→ Requirement
Only the final stretch of the data is wanted: reproduce the line containing "let a := swOutFpa c" and each line after it, exactly.

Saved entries

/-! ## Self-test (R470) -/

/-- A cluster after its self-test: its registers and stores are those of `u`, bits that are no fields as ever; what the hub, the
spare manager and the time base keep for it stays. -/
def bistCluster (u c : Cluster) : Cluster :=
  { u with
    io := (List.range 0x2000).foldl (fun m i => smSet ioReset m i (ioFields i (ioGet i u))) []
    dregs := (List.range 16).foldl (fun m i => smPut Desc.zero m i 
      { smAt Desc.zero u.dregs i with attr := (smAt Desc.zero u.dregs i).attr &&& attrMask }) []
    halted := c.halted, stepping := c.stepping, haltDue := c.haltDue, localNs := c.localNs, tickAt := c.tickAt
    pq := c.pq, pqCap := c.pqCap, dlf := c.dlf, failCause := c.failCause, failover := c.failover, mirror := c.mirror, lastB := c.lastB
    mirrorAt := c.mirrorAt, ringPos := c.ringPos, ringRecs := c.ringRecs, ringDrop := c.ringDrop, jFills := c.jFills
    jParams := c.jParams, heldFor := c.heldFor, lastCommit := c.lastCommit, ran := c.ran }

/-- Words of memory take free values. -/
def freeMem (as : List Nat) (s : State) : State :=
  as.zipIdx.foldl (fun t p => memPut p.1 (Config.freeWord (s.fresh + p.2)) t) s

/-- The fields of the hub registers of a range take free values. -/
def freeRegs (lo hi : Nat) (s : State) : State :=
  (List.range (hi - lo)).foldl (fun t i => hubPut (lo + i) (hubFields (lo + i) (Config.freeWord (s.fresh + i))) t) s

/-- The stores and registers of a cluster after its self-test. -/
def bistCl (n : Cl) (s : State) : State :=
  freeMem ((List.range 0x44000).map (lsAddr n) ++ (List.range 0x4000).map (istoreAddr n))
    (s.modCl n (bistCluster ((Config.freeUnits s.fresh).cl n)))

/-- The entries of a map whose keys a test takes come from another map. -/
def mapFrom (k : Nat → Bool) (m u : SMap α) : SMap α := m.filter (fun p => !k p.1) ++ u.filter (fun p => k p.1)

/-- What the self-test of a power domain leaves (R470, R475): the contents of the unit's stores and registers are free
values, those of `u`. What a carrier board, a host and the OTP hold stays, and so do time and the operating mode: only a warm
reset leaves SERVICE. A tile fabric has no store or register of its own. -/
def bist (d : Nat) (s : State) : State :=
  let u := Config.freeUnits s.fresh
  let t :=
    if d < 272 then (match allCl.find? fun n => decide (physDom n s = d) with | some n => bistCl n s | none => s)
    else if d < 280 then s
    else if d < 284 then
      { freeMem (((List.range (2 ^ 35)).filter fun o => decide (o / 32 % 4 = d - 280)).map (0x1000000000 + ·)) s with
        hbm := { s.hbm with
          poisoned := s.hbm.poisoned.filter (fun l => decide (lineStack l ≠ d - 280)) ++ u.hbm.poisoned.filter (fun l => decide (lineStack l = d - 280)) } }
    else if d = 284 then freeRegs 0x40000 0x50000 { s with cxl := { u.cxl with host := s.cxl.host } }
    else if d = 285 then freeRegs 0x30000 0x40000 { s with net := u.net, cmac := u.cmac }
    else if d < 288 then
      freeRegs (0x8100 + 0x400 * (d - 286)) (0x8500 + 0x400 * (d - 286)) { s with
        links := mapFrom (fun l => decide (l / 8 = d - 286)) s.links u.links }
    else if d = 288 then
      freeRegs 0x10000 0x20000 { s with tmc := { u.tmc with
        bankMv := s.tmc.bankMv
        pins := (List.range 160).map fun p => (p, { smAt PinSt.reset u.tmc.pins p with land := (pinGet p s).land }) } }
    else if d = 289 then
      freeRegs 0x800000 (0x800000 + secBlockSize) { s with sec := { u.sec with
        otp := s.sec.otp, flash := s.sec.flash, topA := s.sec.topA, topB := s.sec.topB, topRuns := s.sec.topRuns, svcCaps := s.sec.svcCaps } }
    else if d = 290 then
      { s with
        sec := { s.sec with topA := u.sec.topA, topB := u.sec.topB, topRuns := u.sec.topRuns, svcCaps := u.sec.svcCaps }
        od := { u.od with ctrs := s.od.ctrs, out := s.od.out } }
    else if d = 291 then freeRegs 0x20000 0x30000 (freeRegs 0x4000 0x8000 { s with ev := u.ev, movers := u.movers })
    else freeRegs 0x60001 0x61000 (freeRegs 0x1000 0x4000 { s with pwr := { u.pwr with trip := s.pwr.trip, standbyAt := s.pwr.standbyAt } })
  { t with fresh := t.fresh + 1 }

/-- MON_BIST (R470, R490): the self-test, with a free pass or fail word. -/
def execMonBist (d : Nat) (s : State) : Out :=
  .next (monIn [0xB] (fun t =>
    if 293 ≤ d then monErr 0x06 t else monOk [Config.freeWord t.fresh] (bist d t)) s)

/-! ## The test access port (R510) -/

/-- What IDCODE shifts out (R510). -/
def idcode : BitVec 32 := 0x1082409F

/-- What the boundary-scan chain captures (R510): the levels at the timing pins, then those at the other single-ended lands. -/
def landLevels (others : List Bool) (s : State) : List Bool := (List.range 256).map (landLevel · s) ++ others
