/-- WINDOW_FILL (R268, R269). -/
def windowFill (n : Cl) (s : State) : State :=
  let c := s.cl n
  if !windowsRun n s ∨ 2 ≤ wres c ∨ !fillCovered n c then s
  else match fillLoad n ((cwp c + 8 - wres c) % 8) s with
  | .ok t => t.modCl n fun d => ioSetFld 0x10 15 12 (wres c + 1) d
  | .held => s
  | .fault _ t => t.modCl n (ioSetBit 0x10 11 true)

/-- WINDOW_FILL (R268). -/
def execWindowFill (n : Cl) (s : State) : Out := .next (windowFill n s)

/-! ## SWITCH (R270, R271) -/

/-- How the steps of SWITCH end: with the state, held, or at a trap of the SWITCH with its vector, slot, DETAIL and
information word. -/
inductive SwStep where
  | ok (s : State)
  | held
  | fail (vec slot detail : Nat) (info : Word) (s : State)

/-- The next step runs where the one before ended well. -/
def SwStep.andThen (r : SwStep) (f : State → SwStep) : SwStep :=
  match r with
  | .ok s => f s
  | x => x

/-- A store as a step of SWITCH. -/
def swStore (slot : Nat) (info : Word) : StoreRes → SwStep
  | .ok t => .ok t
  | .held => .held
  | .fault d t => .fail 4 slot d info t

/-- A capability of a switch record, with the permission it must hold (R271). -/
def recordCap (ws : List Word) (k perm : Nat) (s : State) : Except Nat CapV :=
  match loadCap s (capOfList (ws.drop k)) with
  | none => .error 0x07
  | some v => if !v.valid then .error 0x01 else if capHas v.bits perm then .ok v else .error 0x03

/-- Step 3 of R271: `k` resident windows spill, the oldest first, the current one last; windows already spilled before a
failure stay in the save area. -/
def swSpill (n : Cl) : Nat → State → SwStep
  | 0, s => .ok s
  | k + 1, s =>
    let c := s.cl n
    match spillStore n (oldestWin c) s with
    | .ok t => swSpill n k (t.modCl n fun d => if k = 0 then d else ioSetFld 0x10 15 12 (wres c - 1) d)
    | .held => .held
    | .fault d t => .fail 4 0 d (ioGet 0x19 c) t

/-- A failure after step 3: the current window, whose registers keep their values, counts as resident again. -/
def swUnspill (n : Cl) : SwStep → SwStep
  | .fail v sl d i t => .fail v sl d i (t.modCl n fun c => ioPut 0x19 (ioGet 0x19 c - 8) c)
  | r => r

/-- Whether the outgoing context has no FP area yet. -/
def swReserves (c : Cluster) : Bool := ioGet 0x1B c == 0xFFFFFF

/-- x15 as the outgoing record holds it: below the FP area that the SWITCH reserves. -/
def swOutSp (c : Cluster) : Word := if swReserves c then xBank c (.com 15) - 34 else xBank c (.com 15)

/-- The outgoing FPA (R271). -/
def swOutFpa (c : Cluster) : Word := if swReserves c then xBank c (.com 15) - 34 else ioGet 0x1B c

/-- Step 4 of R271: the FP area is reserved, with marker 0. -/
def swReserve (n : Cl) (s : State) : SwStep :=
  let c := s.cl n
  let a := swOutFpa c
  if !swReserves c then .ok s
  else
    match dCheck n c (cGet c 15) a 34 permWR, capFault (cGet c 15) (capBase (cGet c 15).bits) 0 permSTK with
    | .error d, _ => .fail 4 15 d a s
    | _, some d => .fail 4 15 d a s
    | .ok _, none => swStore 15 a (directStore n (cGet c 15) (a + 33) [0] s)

→ The completed task
  let a := swOutFpa c
  if !swReserves c then .ok s
  else
    match dCheck n c (cGet c 15) a 34 permWR, capFault (cGet c 15) (capBase (cGet c 15).bits) 0 permSTK with
    | .error d, _ => .fail 4 15 d a s
    | _, some d => .fail 4 15 d a s
    | .ok _, none => swStore 15 a (directStore n (cGet c 15) (a + 33) [0] s)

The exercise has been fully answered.